=== Begin Enclosure ===

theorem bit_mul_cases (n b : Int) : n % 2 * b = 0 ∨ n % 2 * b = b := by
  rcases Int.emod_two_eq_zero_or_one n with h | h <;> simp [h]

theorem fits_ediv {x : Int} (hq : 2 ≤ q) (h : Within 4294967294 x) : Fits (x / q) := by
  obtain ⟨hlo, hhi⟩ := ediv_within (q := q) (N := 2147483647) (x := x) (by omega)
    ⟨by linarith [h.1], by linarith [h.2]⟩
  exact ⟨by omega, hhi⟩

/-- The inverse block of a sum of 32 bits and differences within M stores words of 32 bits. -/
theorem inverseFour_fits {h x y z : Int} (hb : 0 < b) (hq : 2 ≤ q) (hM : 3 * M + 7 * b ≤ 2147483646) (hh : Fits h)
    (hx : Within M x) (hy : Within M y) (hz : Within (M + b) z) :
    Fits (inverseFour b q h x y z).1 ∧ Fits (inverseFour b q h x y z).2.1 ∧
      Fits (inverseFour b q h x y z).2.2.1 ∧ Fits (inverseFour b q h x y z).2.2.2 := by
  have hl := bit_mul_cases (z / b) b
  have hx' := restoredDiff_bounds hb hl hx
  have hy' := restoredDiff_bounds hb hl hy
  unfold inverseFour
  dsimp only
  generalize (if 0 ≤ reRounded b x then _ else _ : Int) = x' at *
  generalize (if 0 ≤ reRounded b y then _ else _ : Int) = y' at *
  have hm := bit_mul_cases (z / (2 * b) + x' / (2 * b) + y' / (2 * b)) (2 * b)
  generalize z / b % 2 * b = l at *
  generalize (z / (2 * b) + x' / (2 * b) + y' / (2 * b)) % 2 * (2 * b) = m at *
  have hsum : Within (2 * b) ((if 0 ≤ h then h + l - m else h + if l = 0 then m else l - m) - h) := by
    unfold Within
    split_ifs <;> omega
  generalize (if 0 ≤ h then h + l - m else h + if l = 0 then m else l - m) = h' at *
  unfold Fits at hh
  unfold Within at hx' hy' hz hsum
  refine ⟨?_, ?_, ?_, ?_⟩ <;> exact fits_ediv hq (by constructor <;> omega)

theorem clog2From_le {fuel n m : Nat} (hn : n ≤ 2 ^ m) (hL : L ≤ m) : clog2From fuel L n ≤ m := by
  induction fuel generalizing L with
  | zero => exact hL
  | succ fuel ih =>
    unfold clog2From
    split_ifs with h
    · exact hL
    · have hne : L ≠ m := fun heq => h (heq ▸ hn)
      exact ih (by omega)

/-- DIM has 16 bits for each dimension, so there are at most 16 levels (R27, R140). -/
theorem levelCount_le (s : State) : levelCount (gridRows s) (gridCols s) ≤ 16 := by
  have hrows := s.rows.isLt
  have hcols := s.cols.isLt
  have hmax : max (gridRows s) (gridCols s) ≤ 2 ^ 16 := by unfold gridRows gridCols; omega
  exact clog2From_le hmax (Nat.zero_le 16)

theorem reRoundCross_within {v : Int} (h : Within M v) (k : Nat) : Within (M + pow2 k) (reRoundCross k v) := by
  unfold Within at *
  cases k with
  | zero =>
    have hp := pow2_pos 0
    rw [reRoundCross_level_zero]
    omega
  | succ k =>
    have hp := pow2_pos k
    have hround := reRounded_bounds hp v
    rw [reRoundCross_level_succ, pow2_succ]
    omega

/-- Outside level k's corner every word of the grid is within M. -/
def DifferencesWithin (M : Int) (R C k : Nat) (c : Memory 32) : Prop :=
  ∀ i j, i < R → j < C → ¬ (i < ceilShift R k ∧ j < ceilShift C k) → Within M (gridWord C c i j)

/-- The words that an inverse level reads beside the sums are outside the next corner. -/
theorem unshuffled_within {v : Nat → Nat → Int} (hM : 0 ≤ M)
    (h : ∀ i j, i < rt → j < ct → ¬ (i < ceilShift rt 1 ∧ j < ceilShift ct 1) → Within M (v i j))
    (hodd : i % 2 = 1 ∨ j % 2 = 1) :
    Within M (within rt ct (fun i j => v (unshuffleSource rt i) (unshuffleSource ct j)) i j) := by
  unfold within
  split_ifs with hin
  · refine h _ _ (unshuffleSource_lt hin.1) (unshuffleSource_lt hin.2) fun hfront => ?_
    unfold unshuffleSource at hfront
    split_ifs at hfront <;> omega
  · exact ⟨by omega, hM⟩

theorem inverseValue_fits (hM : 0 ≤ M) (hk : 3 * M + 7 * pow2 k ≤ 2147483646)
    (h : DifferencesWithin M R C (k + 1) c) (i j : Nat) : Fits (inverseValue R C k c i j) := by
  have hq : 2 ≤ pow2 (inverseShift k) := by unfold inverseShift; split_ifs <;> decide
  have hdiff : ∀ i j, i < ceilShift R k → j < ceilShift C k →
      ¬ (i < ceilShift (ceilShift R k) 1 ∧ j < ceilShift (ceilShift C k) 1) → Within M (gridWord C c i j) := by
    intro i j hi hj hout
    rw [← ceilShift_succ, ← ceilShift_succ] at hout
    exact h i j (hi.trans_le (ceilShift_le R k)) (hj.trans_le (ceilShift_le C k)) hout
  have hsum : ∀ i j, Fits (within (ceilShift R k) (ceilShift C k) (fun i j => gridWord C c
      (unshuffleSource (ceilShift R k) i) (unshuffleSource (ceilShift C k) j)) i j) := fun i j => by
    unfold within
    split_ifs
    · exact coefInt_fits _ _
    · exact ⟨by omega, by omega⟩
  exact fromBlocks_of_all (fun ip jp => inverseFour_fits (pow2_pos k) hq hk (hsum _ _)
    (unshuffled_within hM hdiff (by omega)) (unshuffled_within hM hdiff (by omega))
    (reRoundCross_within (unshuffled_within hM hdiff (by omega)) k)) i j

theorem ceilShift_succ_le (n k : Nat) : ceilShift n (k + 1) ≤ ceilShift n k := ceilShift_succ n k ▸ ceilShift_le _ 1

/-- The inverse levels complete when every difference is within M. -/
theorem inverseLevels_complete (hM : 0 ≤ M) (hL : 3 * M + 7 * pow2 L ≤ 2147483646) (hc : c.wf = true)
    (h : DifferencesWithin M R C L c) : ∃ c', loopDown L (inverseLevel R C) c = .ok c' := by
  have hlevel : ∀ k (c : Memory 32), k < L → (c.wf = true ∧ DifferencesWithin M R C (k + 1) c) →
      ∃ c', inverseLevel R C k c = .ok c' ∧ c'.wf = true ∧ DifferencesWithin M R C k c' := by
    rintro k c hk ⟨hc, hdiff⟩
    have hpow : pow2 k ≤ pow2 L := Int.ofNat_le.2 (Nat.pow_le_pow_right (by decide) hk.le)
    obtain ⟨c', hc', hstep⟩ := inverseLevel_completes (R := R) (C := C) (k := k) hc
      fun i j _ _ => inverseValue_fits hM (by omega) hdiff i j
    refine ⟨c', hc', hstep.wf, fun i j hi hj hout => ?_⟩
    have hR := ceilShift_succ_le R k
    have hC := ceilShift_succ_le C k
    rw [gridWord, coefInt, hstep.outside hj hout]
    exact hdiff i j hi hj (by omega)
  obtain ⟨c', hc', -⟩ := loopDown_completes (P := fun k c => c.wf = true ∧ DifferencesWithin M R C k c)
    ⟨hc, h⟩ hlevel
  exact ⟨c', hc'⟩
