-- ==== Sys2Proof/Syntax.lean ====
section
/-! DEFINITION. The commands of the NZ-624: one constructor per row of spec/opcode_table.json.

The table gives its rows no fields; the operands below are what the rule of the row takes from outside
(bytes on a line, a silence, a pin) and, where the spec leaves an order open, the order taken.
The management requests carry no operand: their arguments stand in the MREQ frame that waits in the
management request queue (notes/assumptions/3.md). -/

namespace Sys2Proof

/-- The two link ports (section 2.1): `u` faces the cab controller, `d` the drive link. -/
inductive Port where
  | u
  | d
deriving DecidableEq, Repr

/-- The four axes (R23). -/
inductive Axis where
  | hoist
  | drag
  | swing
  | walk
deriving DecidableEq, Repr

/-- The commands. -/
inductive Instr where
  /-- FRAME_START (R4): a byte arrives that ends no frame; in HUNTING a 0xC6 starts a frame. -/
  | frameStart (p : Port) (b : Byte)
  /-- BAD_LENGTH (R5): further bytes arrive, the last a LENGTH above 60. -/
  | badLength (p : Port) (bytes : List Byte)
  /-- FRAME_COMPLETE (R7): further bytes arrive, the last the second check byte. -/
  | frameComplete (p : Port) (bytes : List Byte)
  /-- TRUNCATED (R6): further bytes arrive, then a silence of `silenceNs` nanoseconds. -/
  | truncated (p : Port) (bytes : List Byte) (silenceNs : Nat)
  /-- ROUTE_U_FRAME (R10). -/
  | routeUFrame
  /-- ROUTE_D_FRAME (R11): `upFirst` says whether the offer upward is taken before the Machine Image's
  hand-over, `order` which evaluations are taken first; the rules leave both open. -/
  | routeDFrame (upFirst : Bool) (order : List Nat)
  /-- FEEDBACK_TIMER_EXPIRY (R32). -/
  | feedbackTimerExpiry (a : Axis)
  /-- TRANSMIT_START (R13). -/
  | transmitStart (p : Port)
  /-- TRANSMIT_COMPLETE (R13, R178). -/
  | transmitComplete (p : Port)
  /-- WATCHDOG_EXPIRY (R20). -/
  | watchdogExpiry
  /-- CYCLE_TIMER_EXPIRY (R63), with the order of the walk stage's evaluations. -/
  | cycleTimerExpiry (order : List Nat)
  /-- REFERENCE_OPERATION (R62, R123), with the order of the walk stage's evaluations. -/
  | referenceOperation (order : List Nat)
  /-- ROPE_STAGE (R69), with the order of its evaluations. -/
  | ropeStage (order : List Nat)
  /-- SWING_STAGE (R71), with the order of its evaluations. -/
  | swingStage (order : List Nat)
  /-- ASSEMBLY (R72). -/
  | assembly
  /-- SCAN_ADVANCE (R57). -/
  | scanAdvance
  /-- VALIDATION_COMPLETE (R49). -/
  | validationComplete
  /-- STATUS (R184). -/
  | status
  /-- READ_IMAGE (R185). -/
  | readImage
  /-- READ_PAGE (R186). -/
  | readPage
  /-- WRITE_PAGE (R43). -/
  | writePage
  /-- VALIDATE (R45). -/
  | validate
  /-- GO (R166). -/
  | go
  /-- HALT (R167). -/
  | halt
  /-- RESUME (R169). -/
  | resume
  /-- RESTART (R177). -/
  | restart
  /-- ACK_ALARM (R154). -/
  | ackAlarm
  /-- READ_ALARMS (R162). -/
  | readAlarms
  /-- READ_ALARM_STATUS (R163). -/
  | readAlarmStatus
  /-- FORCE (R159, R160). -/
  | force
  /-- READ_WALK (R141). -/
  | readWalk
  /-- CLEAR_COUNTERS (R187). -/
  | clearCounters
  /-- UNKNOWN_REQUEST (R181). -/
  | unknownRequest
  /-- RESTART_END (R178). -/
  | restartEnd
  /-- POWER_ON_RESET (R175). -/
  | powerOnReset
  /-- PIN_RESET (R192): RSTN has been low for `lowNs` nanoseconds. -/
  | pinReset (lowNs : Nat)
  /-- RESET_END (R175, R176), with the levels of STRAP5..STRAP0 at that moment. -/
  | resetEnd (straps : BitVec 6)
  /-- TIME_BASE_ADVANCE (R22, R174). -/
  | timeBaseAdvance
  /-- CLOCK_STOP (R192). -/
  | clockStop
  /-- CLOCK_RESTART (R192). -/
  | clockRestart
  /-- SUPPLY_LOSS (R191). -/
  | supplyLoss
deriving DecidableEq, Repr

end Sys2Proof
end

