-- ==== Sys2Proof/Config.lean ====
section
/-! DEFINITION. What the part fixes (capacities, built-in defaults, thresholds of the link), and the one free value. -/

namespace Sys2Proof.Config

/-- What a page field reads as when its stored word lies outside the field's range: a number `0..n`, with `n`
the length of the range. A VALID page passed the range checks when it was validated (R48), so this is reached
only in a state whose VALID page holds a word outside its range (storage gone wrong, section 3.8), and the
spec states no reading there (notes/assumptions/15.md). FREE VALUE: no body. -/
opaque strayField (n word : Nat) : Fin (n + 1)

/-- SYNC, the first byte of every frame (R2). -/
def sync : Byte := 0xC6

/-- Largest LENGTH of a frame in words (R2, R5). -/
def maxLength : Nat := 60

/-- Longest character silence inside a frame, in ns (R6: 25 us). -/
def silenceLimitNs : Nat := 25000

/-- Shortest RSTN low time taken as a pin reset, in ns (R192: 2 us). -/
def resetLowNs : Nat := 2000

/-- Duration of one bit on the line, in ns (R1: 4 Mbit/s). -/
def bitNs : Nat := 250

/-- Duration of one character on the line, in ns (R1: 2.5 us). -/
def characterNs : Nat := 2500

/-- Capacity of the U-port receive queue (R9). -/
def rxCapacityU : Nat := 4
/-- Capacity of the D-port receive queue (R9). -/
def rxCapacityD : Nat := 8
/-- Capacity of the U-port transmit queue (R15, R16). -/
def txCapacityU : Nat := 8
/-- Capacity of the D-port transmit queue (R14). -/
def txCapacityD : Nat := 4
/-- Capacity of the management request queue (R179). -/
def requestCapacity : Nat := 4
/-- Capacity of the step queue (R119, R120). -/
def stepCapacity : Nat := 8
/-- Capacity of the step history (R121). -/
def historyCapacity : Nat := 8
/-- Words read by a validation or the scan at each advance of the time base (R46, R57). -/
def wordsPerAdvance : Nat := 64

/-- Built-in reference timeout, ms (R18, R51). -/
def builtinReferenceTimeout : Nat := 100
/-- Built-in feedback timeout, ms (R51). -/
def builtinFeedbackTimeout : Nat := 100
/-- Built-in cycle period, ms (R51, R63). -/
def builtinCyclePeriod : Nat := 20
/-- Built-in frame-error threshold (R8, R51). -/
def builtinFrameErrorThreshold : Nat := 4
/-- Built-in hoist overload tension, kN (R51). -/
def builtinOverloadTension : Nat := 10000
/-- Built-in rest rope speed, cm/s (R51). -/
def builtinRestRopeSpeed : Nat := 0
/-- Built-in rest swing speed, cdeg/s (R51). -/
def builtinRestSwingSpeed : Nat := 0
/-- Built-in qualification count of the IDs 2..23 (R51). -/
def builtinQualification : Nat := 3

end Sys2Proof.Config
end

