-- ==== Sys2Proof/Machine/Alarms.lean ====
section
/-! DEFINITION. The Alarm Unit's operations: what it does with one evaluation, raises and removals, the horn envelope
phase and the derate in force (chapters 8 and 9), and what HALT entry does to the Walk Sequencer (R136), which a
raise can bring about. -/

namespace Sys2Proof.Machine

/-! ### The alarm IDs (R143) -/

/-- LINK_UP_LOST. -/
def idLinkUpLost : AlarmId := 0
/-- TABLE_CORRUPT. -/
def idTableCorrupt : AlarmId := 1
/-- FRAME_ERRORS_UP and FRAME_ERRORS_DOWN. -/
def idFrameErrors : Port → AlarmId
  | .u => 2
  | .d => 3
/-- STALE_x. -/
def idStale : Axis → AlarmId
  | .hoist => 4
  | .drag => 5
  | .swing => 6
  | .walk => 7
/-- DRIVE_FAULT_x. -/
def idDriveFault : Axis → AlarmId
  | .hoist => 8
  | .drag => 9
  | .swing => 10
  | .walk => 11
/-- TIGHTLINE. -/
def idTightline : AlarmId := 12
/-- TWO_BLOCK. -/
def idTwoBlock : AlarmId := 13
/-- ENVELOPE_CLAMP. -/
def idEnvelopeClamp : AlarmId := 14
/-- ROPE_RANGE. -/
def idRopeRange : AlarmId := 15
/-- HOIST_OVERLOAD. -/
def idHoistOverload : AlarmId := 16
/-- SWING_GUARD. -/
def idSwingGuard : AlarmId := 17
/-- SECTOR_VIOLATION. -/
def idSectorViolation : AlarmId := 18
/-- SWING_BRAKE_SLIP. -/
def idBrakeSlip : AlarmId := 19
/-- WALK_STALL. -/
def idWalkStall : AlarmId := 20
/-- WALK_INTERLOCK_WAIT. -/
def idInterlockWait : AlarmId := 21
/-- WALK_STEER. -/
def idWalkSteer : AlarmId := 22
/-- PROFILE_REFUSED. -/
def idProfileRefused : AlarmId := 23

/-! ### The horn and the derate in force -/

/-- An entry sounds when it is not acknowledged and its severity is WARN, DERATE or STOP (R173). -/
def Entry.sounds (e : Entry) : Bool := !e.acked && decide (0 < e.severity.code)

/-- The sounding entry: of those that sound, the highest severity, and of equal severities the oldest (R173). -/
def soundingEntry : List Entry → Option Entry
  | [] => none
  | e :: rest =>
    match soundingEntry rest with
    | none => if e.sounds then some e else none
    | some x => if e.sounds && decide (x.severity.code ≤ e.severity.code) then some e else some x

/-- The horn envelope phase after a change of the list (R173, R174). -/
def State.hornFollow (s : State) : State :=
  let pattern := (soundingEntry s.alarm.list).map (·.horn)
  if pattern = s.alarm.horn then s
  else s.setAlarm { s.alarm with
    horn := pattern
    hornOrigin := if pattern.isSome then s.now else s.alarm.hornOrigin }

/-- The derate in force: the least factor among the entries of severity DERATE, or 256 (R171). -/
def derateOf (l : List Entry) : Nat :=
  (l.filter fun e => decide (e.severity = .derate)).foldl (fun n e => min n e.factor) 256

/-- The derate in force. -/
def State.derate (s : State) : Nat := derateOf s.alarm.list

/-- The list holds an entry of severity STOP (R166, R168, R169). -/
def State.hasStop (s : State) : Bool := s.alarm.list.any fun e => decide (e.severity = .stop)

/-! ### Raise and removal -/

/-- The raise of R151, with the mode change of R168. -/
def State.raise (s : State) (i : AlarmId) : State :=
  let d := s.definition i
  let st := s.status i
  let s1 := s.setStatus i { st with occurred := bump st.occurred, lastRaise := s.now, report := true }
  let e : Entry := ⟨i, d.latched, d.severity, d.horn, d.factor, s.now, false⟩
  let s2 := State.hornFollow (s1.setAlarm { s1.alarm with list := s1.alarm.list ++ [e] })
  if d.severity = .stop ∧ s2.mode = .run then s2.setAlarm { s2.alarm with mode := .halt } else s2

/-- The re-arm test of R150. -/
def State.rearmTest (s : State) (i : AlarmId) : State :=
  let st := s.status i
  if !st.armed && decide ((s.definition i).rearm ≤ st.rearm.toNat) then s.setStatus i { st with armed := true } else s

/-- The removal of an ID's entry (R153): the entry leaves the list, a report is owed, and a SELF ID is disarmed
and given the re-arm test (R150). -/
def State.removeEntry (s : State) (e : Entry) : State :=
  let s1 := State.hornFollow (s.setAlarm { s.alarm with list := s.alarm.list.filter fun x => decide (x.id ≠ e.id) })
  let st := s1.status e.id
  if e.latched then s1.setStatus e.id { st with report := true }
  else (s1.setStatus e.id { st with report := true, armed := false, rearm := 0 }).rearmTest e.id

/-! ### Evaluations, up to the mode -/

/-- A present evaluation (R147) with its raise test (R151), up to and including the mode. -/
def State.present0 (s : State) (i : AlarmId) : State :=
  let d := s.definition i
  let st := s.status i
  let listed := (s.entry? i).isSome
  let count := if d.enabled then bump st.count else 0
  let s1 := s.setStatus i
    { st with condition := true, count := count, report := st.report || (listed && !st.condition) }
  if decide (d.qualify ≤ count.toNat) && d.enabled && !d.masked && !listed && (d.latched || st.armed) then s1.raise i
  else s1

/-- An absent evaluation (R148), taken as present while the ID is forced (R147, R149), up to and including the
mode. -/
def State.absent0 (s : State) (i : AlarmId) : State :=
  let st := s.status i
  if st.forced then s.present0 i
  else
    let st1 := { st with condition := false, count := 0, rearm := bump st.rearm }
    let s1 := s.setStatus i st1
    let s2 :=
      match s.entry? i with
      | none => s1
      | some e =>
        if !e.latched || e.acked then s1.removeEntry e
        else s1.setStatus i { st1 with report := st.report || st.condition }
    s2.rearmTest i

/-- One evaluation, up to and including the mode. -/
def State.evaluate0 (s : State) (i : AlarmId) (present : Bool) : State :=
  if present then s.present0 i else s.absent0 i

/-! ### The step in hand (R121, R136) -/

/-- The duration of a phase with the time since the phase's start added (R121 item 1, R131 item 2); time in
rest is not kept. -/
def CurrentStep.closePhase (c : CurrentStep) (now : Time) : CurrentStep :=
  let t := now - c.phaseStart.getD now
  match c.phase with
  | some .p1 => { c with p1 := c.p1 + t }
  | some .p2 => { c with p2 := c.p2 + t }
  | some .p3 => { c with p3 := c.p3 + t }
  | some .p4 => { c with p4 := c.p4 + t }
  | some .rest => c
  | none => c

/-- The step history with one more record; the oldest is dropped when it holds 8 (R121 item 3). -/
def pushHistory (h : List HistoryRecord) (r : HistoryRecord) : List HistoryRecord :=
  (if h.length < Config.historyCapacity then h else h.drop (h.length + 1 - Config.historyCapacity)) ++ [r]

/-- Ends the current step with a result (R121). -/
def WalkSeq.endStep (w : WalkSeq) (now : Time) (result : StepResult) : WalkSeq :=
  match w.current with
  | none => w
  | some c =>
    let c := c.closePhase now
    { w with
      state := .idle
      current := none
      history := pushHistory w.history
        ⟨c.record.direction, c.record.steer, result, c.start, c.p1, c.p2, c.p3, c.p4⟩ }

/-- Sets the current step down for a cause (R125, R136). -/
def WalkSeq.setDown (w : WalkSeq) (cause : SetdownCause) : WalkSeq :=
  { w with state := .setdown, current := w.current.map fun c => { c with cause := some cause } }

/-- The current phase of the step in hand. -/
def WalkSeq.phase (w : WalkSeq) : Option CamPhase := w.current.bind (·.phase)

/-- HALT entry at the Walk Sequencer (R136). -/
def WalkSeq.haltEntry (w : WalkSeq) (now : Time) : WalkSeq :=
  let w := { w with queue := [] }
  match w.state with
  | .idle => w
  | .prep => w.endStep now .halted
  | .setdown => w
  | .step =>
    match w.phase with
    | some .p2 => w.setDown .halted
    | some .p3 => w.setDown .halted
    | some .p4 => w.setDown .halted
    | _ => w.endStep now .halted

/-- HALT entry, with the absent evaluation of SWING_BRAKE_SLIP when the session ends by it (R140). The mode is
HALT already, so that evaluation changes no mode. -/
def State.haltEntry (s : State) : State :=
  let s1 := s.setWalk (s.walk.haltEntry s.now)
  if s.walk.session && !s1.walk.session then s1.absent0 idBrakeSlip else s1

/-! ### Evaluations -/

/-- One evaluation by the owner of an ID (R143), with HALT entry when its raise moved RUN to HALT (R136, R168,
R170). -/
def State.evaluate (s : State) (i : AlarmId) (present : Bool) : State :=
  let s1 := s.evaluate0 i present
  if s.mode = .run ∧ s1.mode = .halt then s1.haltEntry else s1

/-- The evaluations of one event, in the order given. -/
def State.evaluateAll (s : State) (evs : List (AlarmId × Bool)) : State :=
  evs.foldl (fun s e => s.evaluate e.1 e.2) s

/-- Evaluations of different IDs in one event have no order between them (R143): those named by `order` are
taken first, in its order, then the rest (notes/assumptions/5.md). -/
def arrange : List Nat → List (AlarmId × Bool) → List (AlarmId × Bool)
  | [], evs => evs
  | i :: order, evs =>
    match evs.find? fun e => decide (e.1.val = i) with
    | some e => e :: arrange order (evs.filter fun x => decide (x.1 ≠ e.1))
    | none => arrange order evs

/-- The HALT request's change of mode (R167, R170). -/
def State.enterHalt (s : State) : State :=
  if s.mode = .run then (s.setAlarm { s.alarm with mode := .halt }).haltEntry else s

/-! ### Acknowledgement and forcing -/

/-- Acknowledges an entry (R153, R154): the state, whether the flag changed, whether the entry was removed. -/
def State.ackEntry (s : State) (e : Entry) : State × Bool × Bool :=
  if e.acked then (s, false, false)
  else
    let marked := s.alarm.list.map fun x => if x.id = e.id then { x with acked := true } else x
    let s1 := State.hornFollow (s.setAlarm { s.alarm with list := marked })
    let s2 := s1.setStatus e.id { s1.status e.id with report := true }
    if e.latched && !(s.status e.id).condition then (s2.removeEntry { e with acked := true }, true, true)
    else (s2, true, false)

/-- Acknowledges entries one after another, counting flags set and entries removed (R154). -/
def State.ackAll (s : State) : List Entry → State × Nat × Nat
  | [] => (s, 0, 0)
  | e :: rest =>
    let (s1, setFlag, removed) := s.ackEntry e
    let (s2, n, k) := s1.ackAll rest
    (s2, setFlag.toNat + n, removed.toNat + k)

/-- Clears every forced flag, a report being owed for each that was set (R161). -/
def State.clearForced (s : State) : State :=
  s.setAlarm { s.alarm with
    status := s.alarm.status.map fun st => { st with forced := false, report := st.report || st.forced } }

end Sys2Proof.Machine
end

=== End Enclosure ===

### AIM OF THE EXERCISE
Look in the material above for the line with "def idStale : Axis → AlarmId" and the line with "horn := pattern", and transcribe exactly those lines and all lines between them, nothing more.

### SOLUTION TO THE EXERCISE
def idStale : Axis → AlarmId
  | .hoist => 4
  | .drag => 5
  | .swing => 6
  | .walk => 7
/-- DRIVE_FAULT_x. -/
def idDriveFault : Axis → AlarmId
  | .hoist => 8
  | .drag => 9
  | .swing => 10
  | .walk => 11
/-- TIGHTLINE. -/
def idTightline : AlarmId := 12
/-- TWO_BLOCK. -/
def idTwoBlock : AlarmId := 13
/-- ENVELOPE_CLAMP. -/
def idEnvelopeClamp : AlarmId := 14
/-- ROPE_RANGE. -/
def idRopeRange : AlarmId := 15
/-- HOIST_OVERLOAD. -/
def idHoistOverload : AlarmId := 16
/-- SWING_GUARD. -/
def idSwingGuard : AlarmId := 17
/-- SECTOR_VIOLATION. -/
def idSectorViolation : AlarmId := 18
/-- SWING_BRAKE_SLIP. -/
def idBrakeSlip : AlarmId := 19
/-- WALK_STALL. -/
def idWalkStall : AlarmId := 20
/-- WALK_INTERLOCK_WAIT. -/
def idInterlockWait : AlarmId := 21
/-- WALK_STEER. -/
def idWalkSteer : AlarmId := 22
/-- PROFILE_REFUSED. -/
def idProfileRefused : AlarmId := 23

/-! ### The horn and the derate in force -/

/-- An entry sounds when it is not acknowledged and its severity is WARN, DERATE or STOP (R173). -/
def Entry.sounds (e : Entry) : Bool := !e.acked && decide (0 < e.severity.code)

/-- The sounding entry: of those that sound, the highest severity, and of equal severities the oldest (R173). -/
def soundingEntry : List Entry → Option Entry
  | [] => none
  | e :: rest =>
    match soundingEntry rest with
    | none => if e.sounds then some e else none
    | some x => if e.sounds && decide (x.severity.code ≤ e.severity.code) then some e else some x

/-- The horn envelope phase after a change of the list (R173, R174). -/
def State.hornFollow (s : State) : State :=
  let pattern := (soundingEntry s.alarm.list).map (·.horn)
  if pattern = s.alarm.horn then s
  else s.setAlarm { s.alarm with
    horn := pattern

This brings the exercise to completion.